The second test suite consists of a set of images from Gene Expression Omnibus (GEO) and corresponds to an Atlantic salmon head kidney study. The images can be downloaded from ncbi.nlm.nih.gov, by selecting "GEO Datasets" as category and searching the name of the image. Eight images were selected, which correspond to channels 1 and 2 for experiments IDs GSM16101, GSM16389 and GSM16391, and also channel 1 of GSM15898 and channel 2 of GSM15898. The images have been named using GSM followed by the experiment ID, and the channel number (1 or 2).
The third test suite consists of two images, obtained from a dilution experiment (DILN) and correspond to channels experiments IDs Diln43.3942.01A and Diln43.3942.01B [18]. The specifications of the cDNA microarray images for each of these three test suites are summarized in Table 1.
Table 1. Test suite used to evaluate the performance of the methods
To assess the performance of the proposed method, we consider the percentage of the grid lines that separate subgrids/spots incorrectly, marginally and perfectly. These quantities were found by visually analyzing the result of the gridding produced by our method. For SMD and GEO, our gridding was not compared with the gridding currently available in these databases. For DILN, apart from the visual analysis, we also apply segmentation and quantification by computing the volume of log of intensity and relate these to the rate of dilution in the biological experiment. For the implementation, we used Matlab2010 on a Windows 7 platform and an Intel core i7 870 cpu with 8GB of memory. The average processing times for subgrid and spot detections are shown in Table 2.
Table 2. Processing time of subgrid and spot detection
Subgrid and Spot Detection Accuracy
Table 3 shows the results of applying the proposed method, OMTG, for spot detection on the SMD dataset.

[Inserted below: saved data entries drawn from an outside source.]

-- ==== Sys2Proof/Syntax.lean ====
section
/-! DEFINITION. The instruction syntax: one constructor of `Instr` per row of
`spec/opcode_table.json`, the decoded record of `30_encoding.md` R52, and the assembled program
("warrior") of the glossary. -/

namespace Sys2Proof

/-- The four values of a mode field (`30_encoding.md` R58). Mode 3 is `invalid`: the word decodes,
the operand does not. -/
inductive Mode where
  | immediate
  | relative
  | indirect
  | invalid
deriving DecidableEq, Repr

/-- One operand of an instruction word: a mode and its 12-bit field. -/
structure Operand where
  mode  : Mode
  field : Field
deriving DecidableEq, Repr

/-- The record `Decode` returns (`30_encoding.md` R52): the opcode, operand A (`mode_a`, `field_a`)
and operand B (`mode_b`, `field_b`). -/
structure Fields where
  opcode : Opcode
  a      : Operand
  b      : Operand
deriving DecidableEq, Repr

/-- The instructions. All nine rows share the one format, so each carries both operands, whether or
not its semantics uses them (`30_encoding.md` R60). -/
inductive Instr where
  /-- Opcode 0, `41_dat.md` R110. -/
  | dat (a b : Operand)
  /-- Opcode 1, `42_mov_add_sub.md` R115. -/
  | mov (a b : Operand)
  /-- Opcode 2, `42_mov_add_sub.md` R116. -/
  | add (a b : Operand)
  /-- Opcode 3, `42_mov_add_sub.md` R117. -/
  | sub (a b : Operand)
  /-- Opcode 4, `43_jmp_jmz_djz_cmp.md` R130. -/
  | jmp (a b : Operand)
  /-- Opcode 5, `43_jmp_jmz_djz_cmp.md` R131. -/
  | jmz (a b : Operand)
  /-- Opcode 6, `43_jmp_jmz_djz_cmp.md` R132. -/
  | djz (a b : Operand)
  /-- Opcode 7, `43_jmp_jmz_djz_cmp.md` R133. -/
  | cmp (a b : Operand)
  /-- Opcodes 8 to 15, `30_encoding.md` R57: the opcode itself is kept, since `last` reports it. -/
  | illegal (opcode : Opcode) (a b : Operand)
deriving DecidableEq, Repr

/-- A warrior: "an assembled program (word sequence + entry offset) prior to loading"
(`00_scope.md` section 6). -/
structure Warrior where
  offset : Nat
  words  : List Word
deriving DecidableEq, Repr

end Sys2Proof
end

With the proposed method, spot locations can be detected very efficiently with an average accuracy of 98.06% for this dataset. The same sets of experiments were repeated for the GEO dataset and the results are shown in Table 4. Again, the spot locations are detected very efficiently with an average accuracy of 99.26%. The experiments were repeated for the DILN dataset and the results are shown in Table 5. Although the sizes of the spots in each subgrid are different in this dataset, the spot locations are detected very efficiently with an average accuracy of 97.95%. In most of the images, the performance of the method is more than 98% and incorrectly and marginally aligned rates are less than 1%. Only in a few images with noticeable noise and defects, the accuracy of the method is less than 98%, while incorrectly aligned rates increase to more than 2%. This shows the flexibility and power of the proposed method. For all the images, in the subgrid detection phase, the incorrect and marginal gridding rates are both 0%, yielding an accuracy of 100%. This means the proposed method works perfectly in subgrid detection for this case. One of the reasons for the lower accuracy in spot detection is that the distance between spots is smaller than the distance between subgrids. In all three datasets, there are approximately eight pixels between spots, and approximately 30 pixels horizontally and 100 pixels vertically between subgrids in the SMD dataset, 200 pixels in the GEO dataset and 25 pixels horizontally, and 200 pixels vertically in the DILN dataset. Another possible reason for this behavior is that the number of pixels in each subgrid is far lower than that of a microarray image (around 1/50). Thus, the noise present in the image affects the spot detection phase much more than the subgrid extraction stage. It is important to highlight, however, that because of the relatively large distance between subgrids, the detection process is not affected by the presence of noise.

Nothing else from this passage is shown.